4) Dark
Nell’immaginaria cittadina di Winden, la scomparsa del piccolo Mikkel Nielsen mette in moto una serie di eventi ineluttabili che cambieranno per sempre la vita degli altri abitanti e, in particolar modo, di quattro famiglie particolarmente legate le une alle altre: i Kahnwald, i Nielsen, i Doppler ed i Tiedemann. Ciò che è accaduto a Mikkel è infatti già successo in passato, esattamente 33 anni prima, ma la polizia non è mai riuscita a ritrovare Mad Nielsen.

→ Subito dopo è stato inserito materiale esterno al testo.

-- ==== Sys2Proof/Laws/HostPort.lean ====
section
/-! SUPPORT. What HOST's turns can do: the CSR window, the commands' starts, and the sink after an abandoned command. -/

namespace Sys2Proof.Machine

/-! ## The CSR window -/

theorem csrOffset_inside {s : State} {off : Nat} (h : off < 64) :
    csrOffset s (s.csrBase + off) = some off := by
  simp [csrOffset, Config.csrWindow, h]

theorem csrOffset_outside {s : State} {addr : Nat} (h : addr < s.csrBase ∨ s.csrBase + 64 ≤ addr) :
    csrOffset s addr = none := by
  unfold csrOffset
  exact if_neg (by simp only [Config.csrWindow]; omega)

/-- The accesses the contract allows (R26, R164). -/
theorem csrGuard_none_iff {w : AccessWidth} {off : Nat} {s : State} :
    csrGuard w off s = none ↔ s.rst = false ∧ w = .word ∧ off % 4 = 0 := by
  unfold csrGuard
  split_ifs <;> simp_all

/-- An allowed write in the window. -/
theorem hostWrite_inside {s : State} {off : Nat} (v : Word) (hr : s.rst = false) (h : off < 64)
    (h4 : off % 4 = 0) : hostWrite .word (s.csrBase + off) v s = csrWrite off v s := by
  simp only [hostWrite, csrOffset_inside h, csrGuard_none_iff.2 ⟨hr, rfl, h4⟩]

/-- An allowed read in the window. -/
theorem hostRead_inside {s : State} {off : Nat} (hr : s.rst = false) (h : off < 64)
    (h4 : off % 4 = 0) : hostRead .word (s.csrBase + off) s = .next (csrRead off s) := by
  simp only [hostRead, csrOffset_inside h, csrGuard_none_iff.2 ⟨hr, rfl, h4⟩]

/-- What a write that is a command can be (R88, R89, R90, R93). -/
theorem decodeWrite_mem {off : Nat} {v : Word} {i : Instr} (h : decodeWrite off v = .ok i) :
    i ∈ [Instr.cmdSniff (v.getLsbD 2), .cmdDecode (v.getLsbD 2), .cmdNoneBoth (v.getLsbD 2), .ackDone] := by
  unfold decodeWrite at h
  split_ifs at h <;> cases h <;> simp

/-- All a write in the window can do: one of the four commands, IE alone, a configuration register
while BUSY = 0, or nothing. -/
theorem csrWrite_cases (off : Nat) (v : Word) (s : State) :
    (∃ i ∈ [Instr.cmdSniff (v.getLsbD 2), .cmdDecode (v.getLsbD 2), .cmdNoneBoth (v.getLsbD 2), .ackDone],
      csrWrite off v s = exec i s) ∨
    csrWrite off v s = .next (setIe (v.getLsbD 2) s) ∨
    (s.phase = .idle ∧ ∃ l b c,
      csrWrite off v s = .next { s with inLen := l, outBaseHi := b, outCap := c }) ∨
    csrWrite off v s = .next s := by
  unfold csrWrite
  simp only [decode]
  cases e : decodeWrite off v with
  | ok i => exact .inl ⟨i, decodeWrite_mem e, rfl⟩
  | error r =>
    simp only [Except.map, csrWritePlain]
    by_cases hp : s.phase = .idle
    · have e : ∀ t, whileIdle s t = t := fun t => by simp [whileIdle, State.busy, hp]
      simp only [e]
      split
      · exact .inr (.inl rfl)
      · exact .inr (.inr (.inl ⟨hp, _, _, _, rfl⟩))
      · exact .inr (.inr (.inl ⟨hp, _, _, _, rfl⟩))
      · exact .inr (.inr (.inl ⟨hp, _, _, _, rfl⟩))
      · exact .inr (.inr (.inr rfl))
    · have e : ∀ t, whileIdle s t = s := fun t => by simp [whileIdle, State.busy, hp]
      simp only [e]
      split
      · exact .inr (.inl rfl)
      all_goals exact .inr (.inr (.inr rfl))

/-- A command's start while a command runs is dropped (R91). -/
theorem startSniff_busy {s : State} (h : s.phase ≠ .idle) : startSniff s = s := by
  simp [startSniff, State.busy, h]

theorem startDecode_busy {s : State} (h : s.phase ≠ .idle) : startDecode s = s := by
  simp [startDecode, State.busy, h]

/-- CMD_SNIFF's start while idle (R88). -/
theorem startSniff_idle {s : State} (h : s.phase = .idle) :
    startSniff s = { clearResult s with phase := .sniff } := by
  simp [startSniff, State.busy, h]

/-! ## The sink -/

/-- The sink bytes HOST may not touch: while BUSY, those of the OUT_CAP words (R145) and of the TOTAL
words (R65). -/
theorem sinkOwned_iff {s : State} {a : Word} :
    sinkOwned s a = true ↔ s.phase ≠ .idle ∧ s.outBase.toNat ≤ a.toNat ∧
      (a.toNat < s.outBase.toNat + 4 * s.outCap.toNat ∨ a.toNat < s.outBase.toNat + 4 * s.total.toNat) := by
  have h : a.toNat < s.outBase.toNat + 4 * ownedWords s ↔
      a.toNat < s.outBase.toNat + 4 * s.outCap.toNat ∨ a.toNat < s.outBase.toNat + 4 * s.total.toNat := by
    unfold ownedWords
    omega
  simp [sinkOwned, State.busy, h]

/-! ## Reset -/

/-- A command that has written nothing leaves nothing behind (R54, R107). -/
theorem abandon_of_idle_sniff_header {s : State} (h : s.phase ≠ .ops) (h' : s.phase ≠ .footer) :
    abandon s = s := by
  unfold abandon
  split <;> simp_all

/-- A word made what it is in another memory. -/
theorem Memory.read_copyWord {m : Memory} (h : m.wf) (src : Memory) {addr : Word}
    (ha : addr.toNat % 4 = 0) (a : Nat) :
    (m.copyWord src addr).read a =
      if addr.toNat ≤ a ∧ a < addr.toNat + 4 then src.read a else m.read a := by
  have h1 : (addr + 1).toNat = addr.toNat + 1 := aligned_add ha (by decide)
  have h2 : (addr + 2).toNat = addr.toNat + 2 := aligned_add ha (by decide)
  have h3 : (addr + 3).toNat = addr.toNat + 3 := aligned_add ha (by decide)
  have w0 := Memory.wf_copyByte h src addr.isLt
  have w1 := Memory.wf_copyByte w0 src (addr + 1).isLt
  have w2 := Memory.wf_copyByte w1 src (addr + 2).isLt
  unfold Memory.copyWord
  rw [Memory.read_copyByte w2, Memory.read_copyByte w1, Memory.read_copyByte w0,
    Memory.read_copyByte h, h1, h2, h3]
  split_ifs <;> first | rfl | omega

/-- The mixed words, each from one of the two memories, and every other byte as before (R164). -/
theorem mixWords_read (s : State) (draws : Nat) (before after : Memory) {m : Memory} (h : m.wf)
    (n : Nat) (fit : s.outBase.toNat + 4 * n ≤ 2 ^ 32) (a : Nat) :
    (∀ i < n, s.outBase.toNat + 4 * i ≤ a → a < s.outBase.toNat + 4 * i + 4 →
      (mixWords s.outBase draws before after n m).read a =
        (if Config.freeBit (draws + i) then before else after).read a) ∧
    (a < s.outBase.toNat ∨ s.outBase.toNat + 4 * n ≤ a →
      (mixWords s.outBase draws before after n m).read a = m.read a) := by
  induction n with
  | zero => exact ⟨fun i hi => absurd hi (Nat.not_lt_zero i), fun _ => rfl⟩
  | succ n ih =>
    obtain ⟨inside, outside⟩ := ih (by omega)
    have ha : (sinkAddr s.outBase n).toNat = s.outBase.toNat + 4 * n := by
      rw [sinkAddr_toNat]; omega
    have hr := Memory.read_copyWord (wf_mixWords s.outBase draws before after h n)
      (if Config.freeBit (draws + n) then before else after) (s.sinkAddr_mod n) a
    rw [ha] at hr
    refine ⟨fun i hi h1 h2 => ?_, fun ho => ?_⟩
    · simp only [mixWords]
      rw [hr]
      by_cases hc : s.outBase.toNat + 4 * n ≤ a ∧ a < s.outBase.toNat + 4 * n + 4
      · rw [if_pos hc, show i = n by omega]
      · rw [if_neg hc]
        exact inside i (by omega) h1 h2
    · simp only [mixWords]
      rw [hr, if_neg (by omega)]
      exact outside (by omega)

end Sys2Proof.Machine
end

Piani temporali diversi si intrecciano e moltiplicano con il passare delle stagioni, andando a comporre una narrazione intricata, tortuosa e ai limiti del paradosso. Basandosi sul principio di autoconsistenza, i personaggi di Dark sono infatti capaci di viaggiare nel tempo senza però essere mai in grado di cambiare il proprio destino o di quelli che gli stanno attorno.
Pur essendo una serie tv davvero unica, le tre stagioni di Dark non riescono a tenere un ritmo costante portando la narrazione a perdere potenza con il procedere della storia fino a quel finale da “meh”.
3) Hannibal
E dopo Dark, arriviamo finalmente ad Hannibal. Basata sull’iconico personaggio protagonista dei romanzi di Thomas Harris, Hannibal è quella serie tv che non riesce a non lasciarti addosso sentimenti contrastanti. Se da un lato è piuttosto difficile resistere alla chimica tra i suoi due interpreti, dall’altro la lentezza narrativa rischia di inficiare sull’attenzione dello spettatore.
Will Graham è un profiler come pochi, in grado di immedesimarsi nelle azioni e nella psiche dei più efferati serial killer e svelarne così l’identità. Ma le capacità di Will sono anche un’arma a doppio taglio in grado di minare nel profondo la sanità mentale dell’uomo e lasciarlo in bilico tra ragione e follia. L’incontro con lo psichiatra Hannibal Lecter dà inizio a un rapporto morboso, ambiguo e insidioso. Ancora di più dato che Hannibal è un killer che si nutre della carne delle vittime.